START Working data

/-- Every command carries states of the same frame to states of the same frame (R59). -/
theorem keepsSameFrame_exec (i : Instr) : KeepsSameFrame (exec i) := by
  cases i with
  | start b => intro s₁ s₂ t₁ t₂ h h₁ h₂; cases h₁; cases h₂; exact sameFrame_started b h.cfg
  | finish => exact keepsSameFrame_execFinish
  | abort b => exact keepsSameFrame_execAbort b
  | ckclr | ckbyte b => intro s₁ s₂ t₁ t₂ h h₁ h₂; cases h₁; cases h₂; exact { h with }
  | sbegin => exact keepsSameFrame_execSbegin
  | schar b => exact keepsSameFrame_execSchar b
  | send => exact keepsSameFrame_execSend
  | putu8 v | putu16 v | putu32 v | putu64 v | puti8 v | puti16 v | puti32 v | putf32 v | putf64 v =>
    exact keepsSameFrame_put _ v

theorem keepsSameFrame_issue (cs : List Instr) : KeepsSameFrame (issue cs) := by
  induction cs with
  | nil => intro s₁ s₂ t₁ t₂ h h₁ h₂; cases h₁; cases h₂; exact h
  | cons c cs ih => exact (keepsSameFrame_exec c).andThen ih

end Determinism

/-! ### The result length (R61) -/

section ResultLength
variable {s t : State}

/-- In a state that meets R28 only phase DONE has a result length (10_state.md R19). -/
theorem Inv.phase_of_flen (h : Inv s) (hf : s.flen ≠ 0) : s.phase = .DONE := by
  cases hp : s.phase with
  | DONE => rfl
  | IDLE => obtain ⟨-, -, hz, -⟩ := h.idle hp; exact absurd hz hf
  | OPEN => obtain ⟨-, -, -, hz, -⟩ := h.opened hp; exact absurd hz hf
  | STR => obtain ⟨-, -, hz, -⟩ := h.str hp; exact absurd hz hf
  | ERR => exact absurd (h.error_flen hp) hf

theorem illegalCommand_flen (h : illegalCommand s = .next t) : t.flen = s.flen ∨ t.flen = 0 := by
  rcases illegalCommand_cases h with ⟨-, rfl⟩ | ⟨-, rfl⟩
  · exact .inl rfl
  · exact .inr rfl

theorem execAbort_flen {b : Byte} (h : execAbort b s = .next t) : t.flen = s.flen ∨ t.flen = 0 := by
  rcases execAbort_cases h with ⟨e, -, rfl⟩ | ⟨-, ⟨-, rfl⟩ | ⟨-, rfl⟩⟩ <;> simp

theorem put_flen {w k : Nat} {v : BitVec k} (h : put w v s = .next t) : t.flen = s.flen ∨ t.flen = 0 := by
  rcases put_cases h with ⟨-, rfl⟩ | ⟨-, -, -, rfl⟩ | ⟨-, -, rfl⟩ | ⟨-, -, rfl⟩ <;> simp

theorem execSbegin_flen (h : execSbegin s = .next t) : t.flen = s.flen ∨ t.flen = 0 := by
  rcases execSbegin_cases h with ⟨-, rfl⟩ | ⟨-, -, rfl⟩ | ⟨-, -, rfl⟩ | ⟨-, -, rfl⟩ <;> simp

theorem execSchar_flen {b : Byte} (h : execSchar b s = .next t) : t.flen = s.flen ∨ t.flen = 0 := by
  rcases execSchar_cases h with ⟨-, rfl⟩ | ⟨-, -, -, -, rfl⟩ | ⟨-, -, rfl⟩ | ⟨-, -, rfl⟩ <;> simp

theorem execSend_flen (h : execSend s = .next t) : t.flen = s.flen ∨ t.flen = 0 := by
  rcases execSend_cases h with ⟨-, rfl⟩ | ⟨-, -, -, rfl⟩ | ⟨-, -, rfl⟩ <;> simp

/-- FINISH that completes publishes the new `wp` (R56). -/
theorem execFinish_flen (h : execFinish s = .next t) :
    (t.flen = s.flen ∨ t.flen = 0) ∨ (t.flen = t.wp ∧ t.phase = .DONE) := by
  rcases execFinish_cases h with ⟨-, rfl⟩ | ⟨-, -, -, bs, -, rfl⟩ | ⟨-, -, rfl⟩ <;> simp

/-- Every command leaves `flen` or clears it, but FINISH, which may publish it (R61). -/
theorem exec_flen {i : Instr} (h : exec i s = .next t) :
    (t.flen = s.flen ∨ t.flen = 0) ∨ (i = .finish ∧ t.flen = t.wp ∧ t.phase = .DONE) := by
  cases i with
  | start b => cases h; exact .inl (.inr rfl)
  | finish => exact (execFinish_flen h).imp_right fun hdone => ⟨rfl, hdone⟩
  | abort b => exact .inl (execAbort_flen h)
  | ckclr | ckbyte b => cases h; exact .inl (.inl rfl)
  | sbegin => exact .inl (execSbegin_flen h)
  | schar b => exact .inl (execSchar_flen h)
  | send => exact .inl (execSend_flen h)
  | putu8 v | putu16 v | putu32 v | putu64 v | puti8 v | puti16 v | puti32 v | putf32 v | putf64 v =>
    exact .inl (put_flen h)

end ResultLength

/-! ### Command words (R52) -/

theorem performAll_encode (is : List Instr) (s : State) : performAll (is.map encode) s = issue is s := by
  induction is generalizing s with
  | nil => rfl
  | cons i is ih =>
    have hrest : performAll (is.map encode) = issue is := funext ih
    rw [List.map_cons, performAll, issue, perform_ok s (decode_encode i), hrest]

/-- Presented next, a word is what the next step performs (log entry 8). -/
theorem step_withFetchWord (s : State) (w : Command) : step (s.withFetchWord 72 w.toNat) = perform w s := by
  have hword : tableCommand 72 w.toNat = w := by
    rw [tableCommand, Nat.mod_eq_of_lt w.isLt, BitVec.ofNat_toNat, BitVec.setWidth_eq]
  rw [step_cons (withFetchWord_pending s 72 w.toNat), withFetchWord_rest, hword]

end Sys2Proof.Machine

/-! ### The statements -/

open Sys2Proof Sys2Proof.Machine Sys2Proof.Text

/-- Settles O5: the only writes without a bounds check are SCHAR, SEND and FINISH, for which R28 leaves room, and FINISH
reads only what has been written. -/
theorem stepAlwaysAnswers : Obligations.StepAlwaysAnswers := fun _ hs =>
  ⟨fun w => perform_answers w hs, fun i => exec_answers i hs, step_answers hs⟩

/-- Settles O14, cell by cell: the always legal commands, the legal phase, the blank cells, the ERR column, the illegal
row. -/
theorem phaseTable : Obligations.PhaseTable := by
  refine ⟨fun _ _ _ => alwaysLegal_phase, fun _ _ _ _ => exec_legal, fun _ _ _ => exec_wrong_phase,
    fun _ _ => exec_ignored, fun w s hw => ?illegal⟩
  case illegal =>
    rw [perform_illegal hw s]
    exact ⟨illegalCommand_err, fun he => ⟨_, illegalCommand_raises he, rfl, rfl⟩⟩

/-- Settles O17: the patch, the sum and the append of a FINISH that completes, byte by byte; elsewhere the phase
test. -/
theorem finishEffect : Obligations.FinishEffect := by
  refine ⟨fun d => decode_opcode_append .finish (by simp [Instr.format, Format.bits, BitVec.of_length_zero]),
    fun s hp h6 hw hwritten => ?completes, fun s hp => ?faults, fun s he => execFinish_err he⟩
  case completes =>
    obtain ⟨bs, hsum⟩ := exists_summed hwritten
    have hwp := wp_add_toNat 2 hw
    obtain ⟨hsumA, hsumB⟩ := read_summedBuffer_sums bs s
    refine ⟨_, bs, execFinish_completes hp hw hsum, rfl, hwp, hwp.trans (by omega),
      (read_summedBuffer bs (by omega) (by omega)).trans (read_patchLength_low s),
      (read_summedBuffer bs (by omega) (by omega)).trans (read_patchLength_high s),
      (Memory.readBytes_congr _ _ _ _ fun a _ ha => read_summedBuffer bs (by omega) (by omega)).trans hsum, rfl,
      hsumA, hsumB, fun a h4 h5 h0 h1 => ?_⟩
    exact (read_summedBuffer bs h0 h1).trans (read_patchLength a ⟨h4, h5⟩)
  case faults =>
    exact execFinish_illegal (by rcases hp with h | h | h <;> simp [h]) (by rcases hp with h | h | h <;> simp [h])

/-- Settles O19: the completed frame without a field. -/
theorem emptyPayload : Obligations.EmptyPayload := by
  intro b s
  obtain ⟨t, ht, hp, -, hflen, hbytes, -⟩ := issue_frame b [] s (bufSize_bounds s.cfg).1
  exact ⟨t, ht, hp, BitVec.eq_of_toNat_eq hflen, hbytes.trans (congrArg some (frameOf_nil b))⟩

/-- Settles O20: the fields append their bytes behind START's header, and FINISH completes what stands there. -/
theorem completedFrame : Obligations.CompletedFrame := issue_frame

/-- Settles O21: START makes the two states agree on all a frame depends on, and every command keeps that. -/
theorem frameDeterminism : Obligations.FrameDeterminism := by
  intro b cs s₁ s₂ t₁ t₂ hcfg h₁ h₂
  have h : SameFrame t₁ t₂ := keepsSameFrame_issue cs (sameFrame_started b hcfg) h₁ h₂
  exact ⟨h.phase, h.err, h.flen, h.frameBytes_eq⟩

/-- Settles O43: each command's own effect on `flen`, and R28 in the state it leaves. -/
theorem resultLength : Obligations.ResultLength := by
  intro w s t h
  refine ⟨fun hne => ?changed, fun hs hread => ?done⟩
  case changed =>
    rcases perform_cases h with ⟨i, hd, h⟩ | ⟨-, h⟩
    · rcases exec_flen h with hflen | ⟨rfl, hdone⟩
      · exact .inl (hflen.resolve_left hne)
      · exact .inr ⟨hd, hdone⟩
    · exact .inl ((illegalCommand_flen h).resolve_left hne)
  case done =>
    refine (perform_keeps_inv hs h).phase_of_flen fun hz => hread ?_
    rw [statusRead_flen, hz]
    rfl

/-- Settles O54, by induction on the commands: each is what its encoded word decodes to. -/
theorem issueIsStep : Obligations.IssueIsStep := performAll_encode

/-- Settles O11: a step takes the next word and performs it. -/
theorem stepRunsDecoded : Obligations.StepRunsDecoded :=
  ⟨fun _ _ _ _ hs hd => (step_cons hs).trans (perform_ok _ hd), step_withFetchWord⟩

/-- Settles O16: the six header bytes, and no byte behind them. -/
theorem startEffect : Obligations.StartEffect := by
  refine ⟨fun d => decode_byte_operand .start d rfl rfl, fun b s => ⟨started b s, exec_start b s, rfl, ?_⟩⟩
  have hread : ∀ k, k < 6 → Memory.read (started b s).buf (0 + k) = (header b)[k]? := fun k hk =>
    Memory.read_writeBytes_at _ _ _ _ hk
  exact ⟨hread 0 (by decide), hread 1 (by decide), hread 2 (by decide), hread 3 (by decide), hread 4 (by decide),
    hread 5 (by decide), fun a ha => Memory.read_writeBytes_outside _ _ _ _ (.inr ha)⟩

/-- Settles O18: a reason of the four is its own error code; any other is an illegal command. -/
theorem abortEffect : Obligations.AbortEffect := by
  refine ⟨fun d => decode_byte_operand .abort d rfl rfl, fun b s h1 h4 => ?valid, fun b s hb => ?reserved⟩
  case valid =>
    obtain ⟨e, he, hcode⟩ := hostReason_of_valid h1 h4
    exact ⟨e, hcode, execAbort_valid s he⟩
  case reserved =>
    have h : exec (.abort b) s = illegalCommand s := execAbort_reserved s hb
    rw [h]
    exact ⟨illegalCommand_err, illegalCommand_raises⟩

end

section
/-! PROOFS. The family of 41_checksum.md: `ckstep` and its fold (R62 to R64), the closed form from any starting pair
(R67), and the checksum a host computes by CKCLR and one CKBYTE per byte (R68). -/

namespace Sys2Proof.Machine

/-! ### `ckstep` as arithmetic (R63, R66) -/

@[simp] theorem ckstep_fst_toNat (p : Byte × Byte) (x : Byte) :
    (ckstep p x).1.toNat = (p.1.toNat + x.toNat) % 256 := BitVec.toNat_add ..

@[simp] theorem ckstep_snd_toNat (p : Byte × Byte) (x : Byte) :
    (ckstep p x).2.toNat = (p.2.toNat + (p.1.toNat + x.toNat)) % 256 := by
  rw [ckstep, BitVec.toNat_add, BitVec.toNat_add, Nat.add_mod_mod]

/-! ### The closed form (R67) -/

/-- The weighted sum of R67: byte `i` of `n` counts `n - i` times, once for each sum it is part of. -/
def weightedSum (bs : List Byte) : Nat := (bs.zipIdx.map fun p => (bs.length - p.2) * p.1.toNat).sum

@[simp] theorem weightedSum_nil : weightedSum [] = 0 := rfl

END Working data

Required work:
State how many lines in the entries hold "hread", please, with no other words.

Result:
5